**Dataset records**:
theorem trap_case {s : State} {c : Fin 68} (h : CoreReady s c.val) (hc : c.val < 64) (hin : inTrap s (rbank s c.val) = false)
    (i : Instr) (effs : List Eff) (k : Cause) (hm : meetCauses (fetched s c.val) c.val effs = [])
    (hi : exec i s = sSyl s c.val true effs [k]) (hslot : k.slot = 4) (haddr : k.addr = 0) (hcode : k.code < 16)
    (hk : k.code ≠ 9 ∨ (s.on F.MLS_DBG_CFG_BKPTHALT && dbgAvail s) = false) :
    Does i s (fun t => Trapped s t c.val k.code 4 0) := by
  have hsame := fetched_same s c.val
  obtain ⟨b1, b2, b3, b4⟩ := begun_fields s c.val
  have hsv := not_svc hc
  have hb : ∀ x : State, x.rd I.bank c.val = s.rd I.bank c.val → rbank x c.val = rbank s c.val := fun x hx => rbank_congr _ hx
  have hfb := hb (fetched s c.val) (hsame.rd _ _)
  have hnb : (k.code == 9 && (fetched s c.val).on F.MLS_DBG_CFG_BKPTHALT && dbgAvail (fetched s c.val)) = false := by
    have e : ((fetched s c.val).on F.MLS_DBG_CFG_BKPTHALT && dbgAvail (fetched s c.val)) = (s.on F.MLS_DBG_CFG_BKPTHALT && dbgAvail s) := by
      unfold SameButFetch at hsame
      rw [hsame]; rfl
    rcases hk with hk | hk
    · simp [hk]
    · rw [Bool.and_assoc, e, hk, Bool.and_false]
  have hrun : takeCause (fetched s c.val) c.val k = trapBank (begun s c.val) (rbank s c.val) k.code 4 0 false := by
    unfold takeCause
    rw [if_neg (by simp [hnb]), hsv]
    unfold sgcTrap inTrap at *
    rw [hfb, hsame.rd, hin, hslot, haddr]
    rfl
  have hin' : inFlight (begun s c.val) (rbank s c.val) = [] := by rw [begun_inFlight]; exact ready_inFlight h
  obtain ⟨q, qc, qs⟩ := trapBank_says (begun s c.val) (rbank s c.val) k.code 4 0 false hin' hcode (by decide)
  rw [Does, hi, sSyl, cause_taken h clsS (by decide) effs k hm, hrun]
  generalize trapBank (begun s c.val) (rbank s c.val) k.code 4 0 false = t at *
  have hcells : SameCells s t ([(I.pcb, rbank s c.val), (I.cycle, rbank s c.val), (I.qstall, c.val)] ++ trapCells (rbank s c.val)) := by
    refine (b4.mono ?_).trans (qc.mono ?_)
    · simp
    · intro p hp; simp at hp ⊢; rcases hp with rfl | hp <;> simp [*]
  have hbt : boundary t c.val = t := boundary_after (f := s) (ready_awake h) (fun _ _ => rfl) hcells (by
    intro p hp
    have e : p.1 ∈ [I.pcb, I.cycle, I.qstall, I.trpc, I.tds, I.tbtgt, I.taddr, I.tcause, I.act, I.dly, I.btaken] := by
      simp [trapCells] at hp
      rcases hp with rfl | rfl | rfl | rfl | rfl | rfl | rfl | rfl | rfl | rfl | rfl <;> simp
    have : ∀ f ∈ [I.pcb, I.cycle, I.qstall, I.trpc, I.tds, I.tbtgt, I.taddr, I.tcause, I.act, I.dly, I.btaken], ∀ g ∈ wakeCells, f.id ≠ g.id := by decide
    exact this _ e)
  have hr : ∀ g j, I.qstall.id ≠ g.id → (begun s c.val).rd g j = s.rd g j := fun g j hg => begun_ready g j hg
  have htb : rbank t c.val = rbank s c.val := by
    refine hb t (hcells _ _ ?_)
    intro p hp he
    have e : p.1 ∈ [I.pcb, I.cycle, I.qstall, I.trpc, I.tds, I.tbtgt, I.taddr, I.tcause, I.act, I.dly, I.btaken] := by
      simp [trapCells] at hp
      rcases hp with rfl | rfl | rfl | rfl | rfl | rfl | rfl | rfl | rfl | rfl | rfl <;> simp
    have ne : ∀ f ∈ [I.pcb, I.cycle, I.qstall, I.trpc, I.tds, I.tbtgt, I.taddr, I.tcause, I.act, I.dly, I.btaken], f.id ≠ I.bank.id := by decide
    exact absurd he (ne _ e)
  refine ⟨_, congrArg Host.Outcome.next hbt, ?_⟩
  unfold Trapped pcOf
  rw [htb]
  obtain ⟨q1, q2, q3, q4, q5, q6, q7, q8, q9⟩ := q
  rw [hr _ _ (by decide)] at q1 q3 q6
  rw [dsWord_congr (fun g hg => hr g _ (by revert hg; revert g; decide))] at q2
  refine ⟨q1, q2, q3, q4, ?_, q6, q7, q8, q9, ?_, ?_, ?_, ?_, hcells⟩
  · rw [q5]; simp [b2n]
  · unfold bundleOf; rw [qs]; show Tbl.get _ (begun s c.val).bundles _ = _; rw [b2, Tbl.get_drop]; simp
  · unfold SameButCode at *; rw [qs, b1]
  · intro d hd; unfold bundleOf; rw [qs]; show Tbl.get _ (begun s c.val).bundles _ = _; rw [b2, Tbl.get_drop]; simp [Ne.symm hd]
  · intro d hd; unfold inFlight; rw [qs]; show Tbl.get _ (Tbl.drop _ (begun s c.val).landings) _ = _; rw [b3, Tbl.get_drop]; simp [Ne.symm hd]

**Your instructions**: Everything in the listing above should be repeated exactly.

**Answer for the task**:
theorem trap_case {s : State} {c : Fin 68} (h : CoreReady s c.val) (hc : c.val < 64) (hin : inTrap s (rbank s c.val) = false)
    (i : Instr) (effs : List Eff) (k : Cause) (hm : meetCauses (fetched s c.val) c.val effs = [])
    (hi : exec i s = sSyl s c.val true effs [k]) (hslot : k.slot = 4) (haddr : k.addr = 0) (hcode : k.code < 16)
    (hk : k.code ≠ 9 ∨ (s.on F.MLS_DBG_CFG_BKPTHALT && dbgAvail s) = false) :
    Does i s (fun t => Trapped s t c.val k.code 4 0) := by
  have hsame := fetched_same s c.val
  obtain ⟨b1, b2, b3, b4⟩ := begun_fields s c.val
  have hsv := not_svc hc
  have hb : ∀ x : State, x.rd I.bank c.val = s.rd I.bank c.val → rbank x c.val = rbank s c.val := fun x hx => rbank_congr _ hx
  have hfb := hb (fetched s c.val) (hsame.rd _ _)
  have hnb : (k.code == 9 && (fetched s c.val).on F.MLS_DBG_CFG_BKPTHALT && dbgAvail (fetched s c.val)) = false := by
    have e : ((fetched s c.val).on F.MLS_DBG_CFG_BKPTHALT && dbgAvail (fetched s c.val)) = (s.on F.MLS_DBG_CFG_BKPTHALT && dbgAvail s) := by
      unfold SameButFetch at hsame
      rw [hsame]; rfl
    rcases hk with hk | hk
    · simp [hk]
    · rw [Bool.and_assoc, e, hk, Bool.and_false]
  have hrun : takeCause (fetched s c.val) c.val k = trapBank (begun s c.val) (rbank s c.val) k.code 4 0 false := by
    unfold takeCause
    rw [if_neg (by simp [hnb]), hsv]
    unfold sgcTrap inTrap at *
    rw [hfb, hsame.rd, hin, hslot, haddr]
    rfl
  have hin' : inFlight (begun s c.val) (rbank s c.val) = [] := by rw [begun_inFlight]; exact ready_inFlight h
  obtain ⟨q, qc, qs⟩ := trapBank_says (begun s c.val) (rbank s c.val) k.code 4 0 false hin' hcode (by decide)
  rw [Does, hi, sSyl, cause_taken h clsS (by decide) effs k hm, hrun]
  generalize trapBank (begun s c.val) (rbank s c.val) k.code 4 0 false = t at *
  have hcells : SameCells s t ([(I.pcb, rbank s c.val), (I.cycle, rbank s c.val), (I.qstall, c.val)] ++ trapCells (rbank s c.val)) := by
    refine (b4.mono ?_).trans (qc.mono ?_)
    · simp
    · intro p hp; simp at hp ⊢; rcases hp with rfl | hp <;> simp [*]
  have hbt : boundary t c.val = t := boundary_after (f := s) (ready_awake h) (fun _ _ => rfl) hcells (by
    intro p hp
    have e : p.1 ∈ [I.pcb, I.cycle, I.qstall, I.trpc, I.tds, I.tbtgt, I.taddr, I.tcause, I.act, I.dly, I.btaken] := by
      simp [trapCells] at hp
      rcases hp with rfl | rfl | rfl | rfl | rfl | rfl | rfl | rfl | rfl | rfl | rfl <;> simp
    have : ∀ f ∈ [I.pcb, I.cycle, I.qstall, I.trpc, I.tds, I.tbtgt, I.taddr, I.tcause, I.act, I.dly, I.btaken], ∀ g ∈ wakeCells, f.id ≠ g.id := by decide
    exact this _ e)
  have hr : ∀ g j, I.qstall.id ≠ g.id → (begun s c.val).rd g j = s.rd g j := fun g j hg => begun_ready g j hg
  have htb : rbank t c.val = rbank s c.val := by
    refine hb t (hcells _ _ ?_)
    intro p hp he
    have e : p.1 ∈ [I.pcb, I.cycle, I.qstall, I.trpc, I.tds, I.tbtgt, I.taddr, I.tcause, I.act, I.dly, I.btaken] := by
      simp [trapCells] at hp
      rcases hp with rfl | rfl | rfl | rfl | rfl | rfl | rfl | rfl | rfl | rfl | rfl <;> simp
    have ne : ∀ f ∈ [I.pcb, I.cycle, I.qstall, I.trpc, I.tds, I.tbtgt, I.taddr, I.tcause, I.act, I.dly, I.btaken], f.id ≠ I.bank.id := by decide
    exact absurd he (ne _ e)
  refine ⟨_, congrArg Host.Outcome.next hbt, ?_⟩
  unfold Trapped pcOf
  rw [htb]
  obtain ⟨q1, q2, q3, q4, q5, q6, q7, q8, q9⟩ := q
  rw [hr _ _ (by decide)] at q1 q3 q6
  rw [dsWord_congr (fun g hg => hr g _ (by revert hg; revert g; decide))] at q2
  refine ⟨q1, q2, q3, q4, ?_, q6, q7, q8, q9, ?_, ?_, ?_, ?_, hcells⟩
  · rw [q5]; simp [b2n]
  · unfold bundleOf; rw [qs]; show Tbl.get _ (begun s c.val).bundles _ = _; rw [b2, Tbl.get_drop]; simp
  · unfold SameButCode at *; rw [qs, b1]
  · intro d hd; unfold bundleOf; rw [qs]; show Tbl.get _ (begun s c.val).bundles _ = _; rw [b2, Tbl.get_drop]; simp [Ne.symm hd]
  · intro d hd; unfold inFlight; rw [qs]; show Tbl.get _ (Tbl.drop _ (begun s c.val).landings) _ = _; rw [b3, Tbl.get_drop]; simp [Ne.symm hd]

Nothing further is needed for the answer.